Now, this leads to an apparent problem when you realise fitness landscapes don’t tend to look like the simple one in the picture. Instead, they will tend to look more like this:

Slightly more complex fitness landscape

The problem being, of course, that if a species gets stuck on a minor peak, it has no way of getting off it and making it to the highest one. This would lead to niche overloading, which would mean the fitness landscape would change because suddenly lack of resources would mean that there is less and less of an advantage to that combination of traits, which would lead to the peak eventually levelling off and perhaps turning into a valley, allowing the species to move on to the next peak.
This would entail a lot of individuals dying off in the process, and obviously doesn’t happen, or at the very least isn’t the whole story. So what’s the deal?

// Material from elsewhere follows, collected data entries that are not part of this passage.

-- ==== Sys2Proof/Tests/Slice0.lean ====
section
/-! SUPPORT. Tests of the model: what the well-formedness checks refuse, every row of the opcode table from its word as
spec/30_encoding.md R85 gives it, single steps with the start and end values of spec/95_test_vectors.md, and for each
statement with hypotheses a state and operands that meet them. -/

namespace Sys2Proof.Tests

open Sys2Proof Sys2Proof.Machine Sys2Proof.Claims

/-! ### Helpers -/

/-- Byte writes in order. -/
def poke (l : List (Word × Byte)) (m : Memory) : Memory := l.foldl (fun m c => m.write c.1 c.2) m

/-- The reset state with `bytes` at 0x8000, `cells` written and PC at 0x8000 (the default start of 95_test_vectors.md). -/
def start (bytes : List Byte) (cells : List (Word × Byte)) : State :=
  { State.reset with pc := 0x8000#16, mem := poke cells (loadBytes 0x8000#16 bytes []) }

/-- The answer is a next state with the property. -/
def after (r : Result) (p : State → Bool) : Bool :=
  match r with
  | .next t => p t
  | .fault _ | .refused _ => false

/-- The answer is the fault. -/
def stopsWith (r : Result) (f : Fault) : Bool :=
  match r with
  | .next _ | .refused _ => false
  | .fault g => decide (g = f)

/-- The words of a table decode to its instructions and leave no byte over. -/
def decodesAll (l : List (List Byte × Instr)) : Bool := l.all fun p => decide (decode p.1 = .ok (p.2, []))

/-! ### WellFormed: each check refuses an ill-formed term -/

theorem test_wf_refuses_sta_immediate : Source.wf ⟨.STA, .imm 0x10#8⟩ = false := by decide
theorem test_wf_refuses_ldx_zero_page_x : Source.wf ⟨.LDX, .mem (.zpx 0x10#8)⟩ = false := by decide
theorem test_wf_refuses_jsr_indirect : Source.wf ⟨.JSR, .ind 0x1234#16⟩ = false := by decide
theorem test_wf_refuses_reset_status_without_bit_5 : Config.wf { Config.default with pReset := 0x04#8 } = false := by decide
theorem test_wf_refuses_budget_zero : budgetWf (some 0) = false := by decide
theorem test_wf_refuses_load_past_the_end : loadFits 0xFFFF#16 [0xEA#8, 0xEA#8] = false := by decide
theorem test_wf_admits : Source.wf ⟨.STA, .mem (.izy 0x10#8)⟩ = true ∧ Config.default.wf = true ∧
    budgetWf (some 1) = true ∧ budgetWf none = true ∧ loadFits 0xFFFF#16 [0xEA#8] = true := by decide

/-! ### Decoding: every row of the opcode table, from the word R85 gives it -/

/-- Loads, stores and transfers (41_load_store_transfer.md): words of R85, with operand field 0x5A or 0x1234. -/
def words41a : List (List Byte × Instr) :=
  [ ([0xA9#8, 0x5A#8], .ldaImm 0x5A#8), ([0xA5#8, 0x5A#8], .ldaZp 0x5A#8), ([0xB5#8, 0x5A#8], .ldaZpx 0x5A#8),
    ([0xAD#8, 0x34#8, 0x12#8], .ldaAbs 0x1234#16), ([0xBD#8, 0x34#8, 0x12#8], .ldaAbx 0x1234#16),
    ([0xB9#8, 0x34#8, 0x12#8], .ldaAby 0x1234#16), ([0xA1#8, 0x5A#8], .ldaIzx 0x5A#8),
    ([0xB1#8, 0x5A#8], .ldaIzy 0x5A#8), ([0xA2#8, 0x5A#8], .ldxImm 0x5A#8), ([0xA6#8, 0x5A#8], .ldxZp 0x5A#8),
    ([0xB6#8, 0x5A#8], .ldxZpy 0x5A#8), ([0xAE#8, 0x34#8, 0x12#8], .ldxAbs 0x1234#16),
    ([0xBE#8, 0x34#8, 0x12#8], .ldxAby 0x1234#16), ([0xA0#8, 0x5A#8], .ldyImm 0x5A#8),
    ([0xA4#8, 0x5A#8], .ldyZp 0x5A#8), ([0xB4#8, 0x5A#8], .ldyZpx 0x5A#8) ]

theorem test_decode_words41a : decodesAll words41a = true := by decide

Well, you should keep in mind that a peak is an optimum; it’s the best of all possible combinations, and natural selection will make the average of the species as a whole trend to it. But a species isn’t composed of average individuals, and the distribution will often look more like this (indicated in red):

Slightly more complex fitness landscape

You don’t have to be the best of all possible worlds to be viable. The world is big enough to accomodate some failures for a bit. And if those failures turn out to be on the slope of a different hill, perhaps eventually their offspring will outcompete the previous optimum. Or, of course, not.

8 Comments

  1. Skatje said,

    Impressive, sir~

  2. rednwhite said,

    This was actually easier to understand than the article on it on the Wiki.

  3. Cairnarvon said,

    I should hope so~
    I didn’t actually check the article until after I wrote this post. My main source of information is Dennett’s Darwin’s Dangerous Idea.

  4. Steve said,

    Hi,

    This is a great post, thank you. Are the images your own or did you source them from somewhere? If they are your own would it be ok if I used them in learning reousrce that would be published openly under creative commons licence? Full attribution would of course be given. If they arent your own, could I ask where you sourced them from?

  5. Cairnarvon said,

    I made them myself, and you’re welcome to use them under a CC attribution/non-commercial license, if you find them useful.

  6. Anonymous said,

    Thanks for that Cairnarvon, it i smuch appreciated! I was wondering whether you would be ok with me releasing it under a slightly different creative commons licence? I work at the University of Nottingham and we usually use the http://creativecommons.org/licenses/by-nc-sa/2.0/uk/ licence. Would it be ok if we made your image available with this licence? It is essentially the same as the licence you suggest, with the one added condition that if anyone does repurpose it and make it available, they have to do so under the same licence. (It would save me some work on having to use a different licence). Of course, if you arent ok with this I would happily use the CC licence you named.

    Thanks again!

  7. Cairnarvon said,

    Oh, absolutely, go for it.

  8. Steve said,

    Thanks again, it is much appreciated! I will post a link to the resource once it is live so you can see how it was used.